The Brick Tavern House is a former inn on the National Road west of St. Clairsville, Ohio, United States. One of the oldest National Road taverns still in existence, it was built in the early nineteenth century. Although it fell into dilapidation during the late twentieth century, it was named a historic site in 1995, and extensive restoration was to be performed in the early 2010s but to date, has not been.

The tavern's construction date varies widely in different sources. A history of Belmont County published in 1903 proposed that it had been built in 1812; the U.S. Department of Transportation believes that it was constructed in 1828; a restoration firm, Centennial Preservation Group, states that it was erected in 1825; and the National Park Service gives its construction year as 1831. Built of brick on a foundation of sandstone, the tavern is covered with a tin roof and features elements of sandstone and slate. The two-and-a-half-story building features a gabled roof, while the overall design includes a rear ell faced by porches on both sides.

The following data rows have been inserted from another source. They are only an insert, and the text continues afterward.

-- ==== Sys2Proof/Machine/State.lean ====
section
/-! DEFINITION. The state of the block as plain data, the reasons a command can stop, and the state after reset. -/

namespace Sys2Proof.Machine

/-- Registers by device address, sorted, holding only those that differ from their reset value. -/
abbrev RegFile := List (Nat × Word)

/-- Memory bytes by address, sorted, holding only those that differ from zero. -/
abbrev Memory := List Host.Cell

/-- The statuses of R450. -/
inductive Status where
  | ok | accepted | busy | queueFull | badOpcode | badParam | badLength | notPermitted | authFail | sessionClosed
  | stateConflict | resourceOwned | targetUnreachable | targetFrozen | hwFault | timeout | tempRange | aborted
deriving DecidableEq, Repr

/-- The fault classes C, D, U and F, coded 0 to 3 (R536). -/
inductive FClass where
  | clsC | clsD | clsU | clsF
deriving DecidableEq, Repr

/-- The events of R468 (COMPLETION and EVENTS_LOST are composed where they arise). -/
inductive Event where
  | ready (fwVer : Nat)
  | masterFrozen (mid cause addr : Nat)
  | safeState (cause : Nat)
  | crossingSlip (status : Nat)
  | fhNotOwner (d cs count : Nat)
  | fhEarly (d cs count : Nat)
  | fhLate (d cs count : Nat)
  | dlDataMissing (cs sfn count : Nat)
  | sectLate (sfn count : Nat)
  | rxOverload (ch sfn : Nat)
  | txLoLate (q sfn count : Nat)
  | rxLoInvalid (q sfn count : Nat)
  | loUnlock (id : Nat)
  | loFailover (syn : Nat)
  | loDrift (syn : Nat)
  | synFail (syn state : Nat)
  | loApplyLate (sfn : Nat)
  | convUnlock (q : Nat)
  | paFault (group : Nat)
  | seqOverlap (q sfn : Nat)
  | inputEdge (input level : Nat)
  | inputChatter (input : Nat)
  | inputStuck (input : Nat)
  | beamRefBad (d cs sfn : Nat)
  | steerLate (beam : Nat)
  | bfPoison (cs sym layer prb : Nat)
  | bfResidue (d column cs sfn sym : Nat)
  | bfNoSpare (column : Nat)
  | pdUpdated (ch bank : Nat)
  | pdRollback (ch reason : Nat)
  | pdBand (q band : Nat)
  | pdResidue (ch sfn sym : Nat)
  | pdNoSpare (ch : Nat)
  | calCorrMoved (sfn : Nat)
  | calRecordBad
  | calUncal (q : Nat)
  | calOutlier (mask : Nat)
  | slotSwapped (sfn : Nat)
  | timeStepped (step : Int)
  | timeLocked (servo : Nat)
  | timeHoldover (servo : Nat)
  | timeDomainSwitch (servo : Nat) (e : Int)
  | timeFault (delta : Int)
  | vcxoLimit (code : Nat)
  | synceLost (lane : Nat)
  | ppsInLost
  | stateChanged (old new : Nat)
  | retentionLost (bitmaps : List Byte)
  | thermWarn (sensor temp : Nat)
  | thermThrottle (mask : Nat)
  | memCe (memory bank count : Nat)
  | memUe (memory addr : Nat)
  | bankRetired (bank spare : Nat)
  | stileBroken (stile mid : Nat)
  | dmaDomainDown (mask : Nat)
  | sessionClosed (session cause : Nat)
  | fwActivated (version : Nat)
  | childSumMissing (port sfn missing tagMismatch errUnits : Nat)
  | hgUp (port rate txW rxW : Nat)
  | hgDown (port cause : Nat)
  | hgLaneRepair (port lane w : Nat)
  | linkShort (port direction w : Nat)
  | treeChanged (da : Nat)
  | treeDepthChanged (old new : Nat)
  | cascRoleConflict (port : Nat)
  | hpLinkUp (port : Nat)
  | hpLinkDown (port : Nat)
  | fliorSignal (core imm : Nat)
  | fliorFault (core cause pc : Nat)
  | cmdLoad (p99 : Nat)
deriving DecidableEq, Repr

/-- A packet the device sends (R437): KIND 1 reply or 2 event; `mac` is the authentication tag, empty when TAGGED is 0;
`dest` the address it goes to on the host port (MAC · 2^128 + IPv6), 0 elsewhere (R440). -/
structure Packet where
  kind : Nat
  opcode : Nat
  tag : Nat
  session : Nat
  da : Nat
  seq : Nat
  status : Nat
  hint : Nat
  payload : List Byte
  mac : List Byte
  dest : Nat
deriving DecidableEq, Repr

/-- A link control or burst that a Hedgerow port sends (R249, R267). -/
inductive LinkCtrl where
  | laneDrop (lanes instant : Nat)
  | laneAck (lanes instant : Nat)
  | eidle
  | tmark (edge : Nat)
  | downNotice (cause : Nat)
  | burst
deriving DecidableEq, Repr

/-- What leaves the device. -/
inductive Output where
  | packet (via : Via) (p : Packet)
  | sessions (port : Nat) (l : List SessCopy)
  | link (port : Nat) (c : LinkCtrl)
  | capRecord (port rec : Nat)
  | side (port kind dst src frag : Nat) (bytes : List Byte)
  | sumUnit (port cs frame sym unit : Nat) (rows : List (List (Int × Int)))
  | sumTail (port cs frame sym : Nat) (flags : List (List Nat)) (checks : List Nat)
  | bcast (port cs frame sym unit : Nat) (rows : List (List (Int × Int)))
  | bcastTail (port cs frame sym : Nat) (checks : List Nat)
  | prachRow (port sfn o beam rep flags : Nat) (row : List (Int × Int))
  | frame (port : Nat) (bytes : List Byte)
  | toHp1 (bytes : List Byte)
  | ppsEdge (eighth : Nat)
  | firmware (port stamp : Nat) (bytes : List Byte)
  | txStamp (port stamp : Nat)
  | fabric (mid addr : Nat) (bytes : List Byte)
deriving DecidableEq, Repr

Numerous taverns were constructed along the National Road in its earliest years, as the road saw its golden years between 1825 and 1845. However, the coming of railroads later in the century relegated the road to a farm track by 1900, and its businesses and towns were reduced to serving only local needs. Although it survived the neglect of long-distance travelers, the Brick Tavern House gradually fell into dilapidation; by 2012, its windows were boarded up, and the entire structure was tending toward collapse, even though it was part of the campus of Ohio University East. To save the building, the university applied for historic preservation grants from the federal government, and in September 2006 the U.S. Department of Transportation announced that they had been awarded $128,000 for restoration. Restoration was forced to wait; early 2012 saw the tavern still deteriorating amid a protracted bidding process. Ultimately, the Belmont County Commissioners agreed to permit bidding for renovation, including roof repairs, in April 2012, and construction had been finished by June of the following year. Work was performed by Centennial Preservation Group, with assistance by Hays Landscape Architecture.

In 1995, amid its deterioration, the Brick Tavern House was listed on the National Register of Historic Places, qualifying because of its place in local history; a secondary building was included with the tavern in the designation. Part of its historical importance derives from its location next door to the Great Western Schoolhouse, another National Register-listed building; local school districts use the schoolhouse for field trips, and the restoration grant was awarded in hopes that the renovated tavern might become a museum in connection with the schoolhouse.